Unfortunately, as currently administered by USCIS, the program is not realizing its full potential.  The investment and job-creating purposes that Congress had in mind, and that the Administration fully supports, are being thwarted by ever longer USCIS processing delays and rules that appear to change in the middle of the process with no notice, creating unpredictability and soaring denial rates. This is having a serious chilling effect on foreign investors who are otherwise ready, willing and able to put millions of dollars to work in communities around the country.

Currently, 60% to 65% of the regional center applications are denied.  This statistic, in and of itself, is an indication that the program is clearly not functioning as it should.  The relatively small percentage that are approved are often approved either too late to enable the project to go forward or long after the project has already commenced.  Moreover, the frequency of requests for additional evidence (“RFE’s”)—sometimes several successive requests on the same case—shows that USCIS has been less than clear with stakeholders with respect to what it is looking for in an approvable case.  This is just not the result that Congress intended when it created this promising program.

AILA’s EB-5 Committee has spent a great deal of time studying the problems that are endemic to the EB-5 program and prevent the program from achieving its Congressionally-mandated goals.  The Committee suggests that the following “10 Point Program” could be implemented rather easily and could ultimately save the EB-5 program and maximize its job-creating potential:

  1. Provide a forum whereby USCIS representatives on a quarterly basis can advise regional center stakeholders of the issues it is seeing in applications that are producing the largest numbers of RFEs and denials.  At the same forum, allow regional center stakeholders to provide lists of adjudicatory issues on which there is a lack of clarity.
  2. When new standards are going to be implemented that will affect large numbers of applications (whether it involves the methodology for the counting of jobs that will be created, or the structure of bridge financing, or any other aspect of an EB-5 transaction), provide notice to stakeholders in advance, rather than issuing large numbers of RFEs on matters that were not of concern to adjudicators at the time of filing.
  3. Implement USCIS Director Mayorkas’ idea of a Decision Board as promptly as possible.  This Decision Board would be made up of economists and business analysts and would meet or conference with regional center applicants to discuss any issues that need to be resolved before a project can be approved.
  4. Hire a sufficient number of examiners to bring processing times to levels that make some sense in a time-sensitive, job-creating program such as EB-5.

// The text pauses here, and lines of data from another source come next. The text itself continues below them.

theorem execPresetStore_keeps {qz : List Instr} (org : Origin) (d : Desc) (s : State) (hs : s.Keeps qz) :
    OutKeeps qz (execPresetStore org d s) := by
  unfold execPresetStore
  repeat' first
    | with_reducible apply OutKeeps.next
    | with_reducible assumption
    | with_reducible apply State.opRow_keeps

theorem execPresetApply_keeps {qz : List Instr} (org : Origin) (d : Desc) (s : State) (hs : s.Keeps qz) :
    OutKeeps qz (execPresetApply org d s) := by
  unfold execPresetApply
  repeat' first
    | with_reducible apply OutKeeps.next
    | with_reducible assumption
    | with_reducible apply State.opRow_keeps

theorem execFilterSwap_keeps {qz : List Instr} (org : Origin) (d : Desc) (s : State) (hs : s.Keeps qz) :
    OutKeeps qz (execFilterSwap org d s) := by
  unfold execFilterSwap
  repeat' first
    | with_reducible apply OutKeeps.next
    | with_reducible assumption
    | with_reducible apply State.opRow_keeps

theorem execFilterCoef_keeps {qz : List Instr} (org : Origin) (d : Desc) (s : State) (hs : s.Keeps qz) :
    OutKeeps qz (execFilterCoef org d s) := by
  unfold execFilterCoef
  repeat' first
    | with_reducible apply OutKeeps.next
    | with_reducible assumption
    | with_reducible apply State.opRow_keeps

theorem execFrontEndSync_keeps {qz : List Instr} (org : Origin) (d : Desc) (s : State) (hs : s.Keeps qz) :
    OutKeeps qz (execFrontEndSync org d s) := by
  unfold execFrontEndSync
  repeat' first
    | with_reducible apply OutKeeps.next
    | with_reducible assumption
    | with_reducible apply State.opRow_keeps

theorem execRegWrite_keeps {qz : List Instr} (org : Origin) (d : Desc) (s : State) (hs : s.Keeps qz) :
    OutKeeps qz (execRegWrite org d s) := by
  unfold execRegWrite
  repeat' first
    | with_reducible apply OutKeeps.next
    | with_reducible assumption
    | with_reducible apply State.opRow_keeps

theorem execRegWriteMasked_keeps {qz : List Instr} (org : Origin) (d : Desc) (s : State) (hs : s.Keeps qz) :
    OutKeeps qz (execRegWriteMasked org d s) := by
  unfold execRegWriteMasked
  repeat' first
    | with_reducible apply OutKeeps.next
    | with_reducible assumption
    | with_reducible apply State.opRow_keeps

theorem execRegWriteRun_keeps {qz : List Instr} (org : Origin) (d : Desc) (s : State) (hs : s.Keeps qz) :
    OutKeeps qz (execRegWriteRun org d s) := by
  unfold execRegWriteRun
  repeat' first
    | with_reducible apply OutKeeps.next
    | with_reducible assumption
    | with_reducible apply State.opRow_keeps
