-- ==== Sys2Proof/Laws/KeepsDataPath.lean ====
section
/-!
SUPPORT. What the definitions of Machine/DataPath.lean keep.
-/
namespace Sys2Proof.Machine

theorem State.feKeep_keeps {qz : List Instr} (d : Nat) : ∀ (l : List (Nat × List Word)) (s : State),
    s.Keeps qz → State.Keeps qz (State.feKeep d l s)
  | [], _, hs => hs
  | (c, _) :: rest, s, hs => State.feKeep_keeps d rest _ (State.modChan_keeps s c _ hs)

theorem State.setAny_keeps {qz : List Instr} (f : Fld) : ∀ (l : List Nat) (s : State),
    s.Keeps qz → State.Keeps qz (State.setAny f l s)
  | [], _, hs => hs
  | a :: as, s, hs => State.setAny_keeps f as _ (State.setF_keeps s a f 1 hs)

theorem State.emitAll_keeps {qz : List Instr} : ∀ (l : List Output) (s : State),
    s.Keeps qz → State.Keeps qz (State.emitAll l s)
  | [], _, hs => hs
  | o :: os, s, hs => State.emitAll_keeps os _ (State.emit_keeps s o hs)

theorem State.muxRuns_keeps {qz : List Instr} (lanes : List (Nat × RouteX)) (srcs : Bufs) (d : Nat) :
    ∀ (l : List Nat) (s : State), s.Keeps qz → State.Keeps qz (State.muxRuns lanes srcs d l s)
  | [], _, hs => hs
  | _ :: ls, s, hs => State.muxRuns_keeps lanes srcs d ls _ (State.laneRun_keeps s _ _ hs)

theorem State.laneStage_keeps {qz : List Instr} (s : State) (m : BlockInputs) (d : Nat) (hs : s.Keeps qz) :
    State.Keeps qz (State.laneStage s m d) :=
  State.muxRuns_keeps _ _ _ _ _ (State.feKeep_keeps _ _ _ (State.setAny_keeps _ _ _ (State.modSig_keeps s _ hs)))

theorem State.sinkStage_keeps {qz : List Instr} (s : State) (p : Plan) (hs : s.Keeps qz) :
    State.Keeps qz (State.sinkStage s p) :=
  State.emitAll_keeps _ _ (State.setAny_keeps _ _ _ (State.setAny_keeps _ _ _ (State.setAny_keeps _ _ _
    (State.modSig_keeps s _ hs))))

theorem State.dataPath_keeps {qz : List Instr} (s : State) (k : Nat) (m : BlockInputs) (hs : s.Keeps qz) :
    State.Keeps qz (State.dataPath s k m) := by
  unfold State.dataPath
  refine State.Keeps.ite hs (State.Keeps.ite (State.feKeep_keeps _ _ _ hs) ?_)
  dsimp only
  split
  · exact State.sinkStage_keeps _ _ (State.laneStage_keeps s m _ hs)
  · exact State.laneStage_keeps s m _ hs

end Sys2Proof.Machine
end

  5. Instruct examiners that, except in rare instances, multiple RFEs should not be issued.
  6. Publish meaningful guidelines on what adjudicators want to see when adjudicating a regional center application.  Most denials and RFEs are based on often-changing policies that are not contained in any regulation or even any government-issued memorandum.

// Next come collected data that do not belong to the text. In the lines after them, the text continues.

-- ==== Sys2Proof/Laws/KeepsCommit.lean ====
section
/-!
SUPPORT. What the definitions of Machine/Commit.lean keep.
-/
namespace Sys2Proof.Machine

theorem State.slipped_keeps {qz : List Instr} (s : State) (n : Nat) (c : Staged) (hs : s.Keeps qz) :
    State.Keeps qz (State.slipped s n c) := by
  unfold State.slipped
  repeat' first
    | with_reducible assumption
    | with_reducible apply State.incSat_keeps
    | with_reducible apply State.modQueue_keeps
    | dsimp only
    | split

theorem CommitX.on_keeps {qz : List Instr} (x : CommitX) (f : State → State) (hx : x.s.Keeps qz) (hf : ∀ y0, y0.Keeps qz → State.Keeps qz (f y0)) :
    State.Keeps qz (CommitX.on x f).s := by
  unfold CommitX.on
  repeat' first
    | with_reducible assumption
    | with_reducible apply_assumption

theorem CommitX.keepOld_keeps {qz : List Instr} (x : CommitX) (a : Nat) (hx : x.s.Keeps qz) :
    State.Keeps qz (CommitX.keepOld x a).s := by
  unfold CommitX.keepOld
  repeat' first
    | with_reducible assumption
    | split

theorem State.mirrorNow_keeps {qz : List Instr} (s : State) (a : Nat) (m v : Word) (hs : s.Keeps qz) :
    State.Keeps qz (s.mirrorNow a m v) := by
  unfold State.mirrorNow
  refine State.Keeps.ite ?_ hs
  obtain ⟨h0, ⟨r, mw, rest⟩, l⟩ := hs
  exact ⟨h0, ⟨r, mirrorWrite_wf s.mirror (a, m, v) mw, rest⟩, l⟩

theorem State.mirrorRws_keeps {qz : List Instr} (s : State) (a : Nat) (m v : Word) (hs : s.Keeps qz) :
    State.Keeps qz (s.mirrorRws a m v) := by
  unfold State.mirrorRws
  refine State.Keeps.ite ?_ hs
  obtain ⟨h0, ⟨r, mw, rest⟩, l⟩ := hs
  exact ⟨h0, ⟨r, RegFile.wf_set _ _ _ mw, rest⟩, l⟩

theorem State.routeCommit_keeps {qz : List Instr} (s : State) (id : Option DescId) (a : Nat) (old : Word) (k : Nat) (hs : s.Keeps qz) :
    State.Keeps qz (State.routeCommit s id a old k) := by
  unfold State.routeCommit
  repeat' first
    | with_reducible assumption
    | with_reducible apply State.finishOpt_keeps
    | with_reducible apply State.laneSrcCommit_keeps
    | with_reducible apply State.laneTrimCommit_keeps
    | with_reducible apply State.mixRouteCommit_keeps
    | with_reducible apply State.sinkRouteCommit_keeps
    | split

theorem CommitX.rws_keeps {qz : List Instr} (x : CommitX) (id : Option DescId) (a : Nat) (m : Word) (v : Word) (k : Nat) (hx : x.s.Keeps qz) :
    State.Keeps qz (CommitX.rws x id a m v k).s := by
  unfold CommitX.rws
  repeat' first
    | intro _
    | with_reducible assumption
    | with_reducible apply State.finishOpt_keeps
    | with_reducible apply CommitX.keepOld_keeps
    | with_reducible apply State.mirrorRws_keeps
    | with_reducible apply CommitX.on_keeps
    | with_reducible apply State.routeCommit_keeps
    | with_reducible apply State.wr_keeps
    | dsimp only
    | split

theorem State.cmdDrop_keeps {qz : List Instr} (s : State) (a : Nat) (m v : Word) (hs : s.Keeps qz) :
    ∀ t, s.cmdDrop a m v = some t → t.Keeps qz := by
  intro t e
  unfold State.cmdDrop at e
  dsimp only at e
  split at e
  · cases e
    exact State.guardErr_keeps _ _ _ _ hs
  · obtain ⟨p, hp, rfl⟩ := Option.map_eq_some_iff.mp e
    exact State.setF_keeps _ _ _ _ hs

  7. Make the regional center amendment process workable.  Regional Centers are approved for specific geographical areas, specific industry codes and specific economic methodologies for counting job creation.  Right now, if a regional center wants to amend its geography, economic methodology or industry code, the published processing time is 8 months – longer than filing a new regional center application.  This is unworkable.
  8. USCIS has created a process – the exemplar I-526 – that enables a regional center to have a project approved for EB-5 investment prior to receiving investments.  The problem is that, despite a $6,230 fee and an 8 month processing time, USCIS does not consider itself bound by any approval.  USCIS must make this process meaningful as a way of saving time and adjudicatory resourcesIf it is not meaningful, stakeholders should not be expected to pay large filing fees and wait long periods of time; and the process should be eliminated.

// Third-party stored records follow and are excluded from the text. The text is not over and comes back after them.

/-! ### The four cases of LOCK_ACQUIRE (R357) -/

/-- An origin of descriptors is never the part, which alone owns the IDs 0x10 and 0x20 to 0x2F (R356). -/
theorem originOwner_ne_part {o : Origin} {w : Nat} (h : originOwner o = some w) :
    w ≠ 0x10 ∧ ¬(0x20 ≤ w ∧ w < 0x30) := by
  cases o <;> simp only [originOwner, Option.some.injEq, reduceCtorEq] at h <;> omega

theorem State.lockAcquire_of_reserved {s : State} {w k : Nat} (hw : w ≠ 0x10 ∧ ¬(0x20 ≤ w ∧ w < 0x30)) (hk : 28 ≤ k)
    (lease : Nat) : s.lockAcquire w k lease = (.denied, s) := if_pos ⟨hk, hw⟩

theorem State.lockAcquire_of_holder {s : State} {w k : Nat} (hk : k < 28) (h : s.lockOf w ≠ none) (lease : Nat) :
    s.lockAcquire w k lease = (.denied, s) :=
  (if_neg (by omega)).trans (if_pos (Option.isSome_iff_ne_none.mpr h))

theorem State.lockAcquire_of_held {s : State} {w k : Nat} (hk : k < 28) (hw : s.lockOf w = none)
    (h : s.lockHeld k = true) (lease : Nat) :
    s.lockAcquire w k lease = (.refusedBusy, s.incWrap R.LCK_REFUSED F.LCK_REFUSED_COUNT) :=
  (if_neg (by omega)).trans ((if_neg (by rw [hw]; decide)).trans (if_pos h))

/-- An owner has taken a free lock, with an empty open sequence. -/
def State.taken (s : State) (w k lease : Nat) : State :=
  (((((((((s.setF (R.LCK_STS k) F.LCK_STS_HELD 1).setF (R.LCK_STS k) F.LCK_STS_OWNER w).setF (R.LCK_STS k) F.LCK_STS_STATE
    lockOpen).setF (R.LCK_STS k) F.LCK_STS_ABANDONED 0).setBit R.LCK_ABANDONED k false).setBit R.LCK_HELD k true).setF
    (R.LCK_LEASE k) F.LCK_LEASE_LEASE lease).setPair (R.LCK_ACQ_BLK_LO k) (R.LCK_ACQ_BLK_HI k) s.clk.blk)).modLock k
    (fun _ => ⟨[], false, 0, leaseEnd s.clk.now3 lease⟩)

theorem State.lockAcquire_of_free {s : State} {w k : Nat} (hk : k < 28) (hw : s.lockOf w = none)
    (h : s.lockHeld k = false) (lease : Nat) :
    s.lockAcquire w k lease =
      (if s.on (R.LCK_STS k) F.LCK_STS_ABANDONED then .lockAbandoned else .done, s.taken w k lease) :=
  (if_neg (by omega)).trans ((if_neg (by rw [hw]; decide)).trans (if_neg (Bool.eq_false_iff.mp h)))

/-- A LOCK_ACQUIRE that the part takes ends with what the four cases give. -/
theorem execLockAcquire_of_takes {s : State} {o : Origin} {d : Desc} {w : Nat} (ht : s.takes o 0xA0 d = true)
    (hp : d.payLen = 0) (hl : d.inl ≤ leaseMax) (hw : originOwner o = some w) (hk : d.target < 32) :
    execLockAcquire o d s = .next (endsWith (s.readId o) ((s.begun o 0xA0 d).lockAcquire w d.target d.inl)) := by
  have horg : originOwner (s.readId o).org = some w := hw
  refine State.next_oper ht ((if_pos (by simp [hp, hl, hk])).trans ?_)
  simp only [horg]

/-! ### The registers of a lock that is taken -/

/-- LCK_STS of the lock that an owner takes. -/
def takenSts (v : Word) (w : Nat) : Word :=
  (((v.setFld F.LCK_STS_HELD 1).setFld F.LCK_STS_OWNER w).setFld F.LCK_STS_STATE lockOpen).setFld F.LCK_STS_ABANDONED 0

theorem takenSts_fields (v : Word) (w : Nat) :
    (takenSts v w).fld F.LCK_STS_HELD = 1 ∧ (takenSts v w).fld F.LCK_STS_OWNER = w % 64 ∧
      (takenSts v w).fld F.LCK_STS_STATE = lockOpen ∧ (takenSts v w).fld F.LCK_STS_ABANDONED = 0 := by
  refine ⟨?_, ?_, ?_, Word.fld_setFld _ _ _ (by decide)⟩
  · rw [takenSts, Word.fld_setFld_ne _ _ _ _ (by decide) (by decide), Word.fld_setFld_ne _ _ _ _ (by decide) (by decide),
      Word.fld_setFld_ne _ _ _ _ (by decide) (by decide), Word.fld_setFld _ _ _ (by decide)]
    rfl
  · rw [takenSts, Word.fld_setFld_ne _ _ _ _ (by decide) (by decide), Word.fld_setFld_ne _ _ _ _ (by decide) (by decide),
      Word.fld_setFld _ _ _ (by decide)]
    rfl
  · rw [takenSts, Word.fld_setFld_ne _ _ _ _ (by decide) (by decide), Word.fld_setFld _ _ _ (by decide)]
    rfl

  9. Provide substantive responses to inquiries sent to USCIS’s EB-5 mailbox.
  10. Last, but by no means least, increase the monitoring of approved regional centers.  We all agree that if there are any non-compliant regional centers or project developers, they do harm to the program and should be eliminated.

Developers who invest hundreds of thousands of dollars putting together projects to present to USCIS deserve clarity and consistency.  These prescriptions could be implemented immediately.  The result would be not only a benefit to developers but also to the country, which would attract greater amounts of foreign direct investment and create more jobs for U.S. workers.  We hope that USCIS will look favorably upon these constructive suggestions.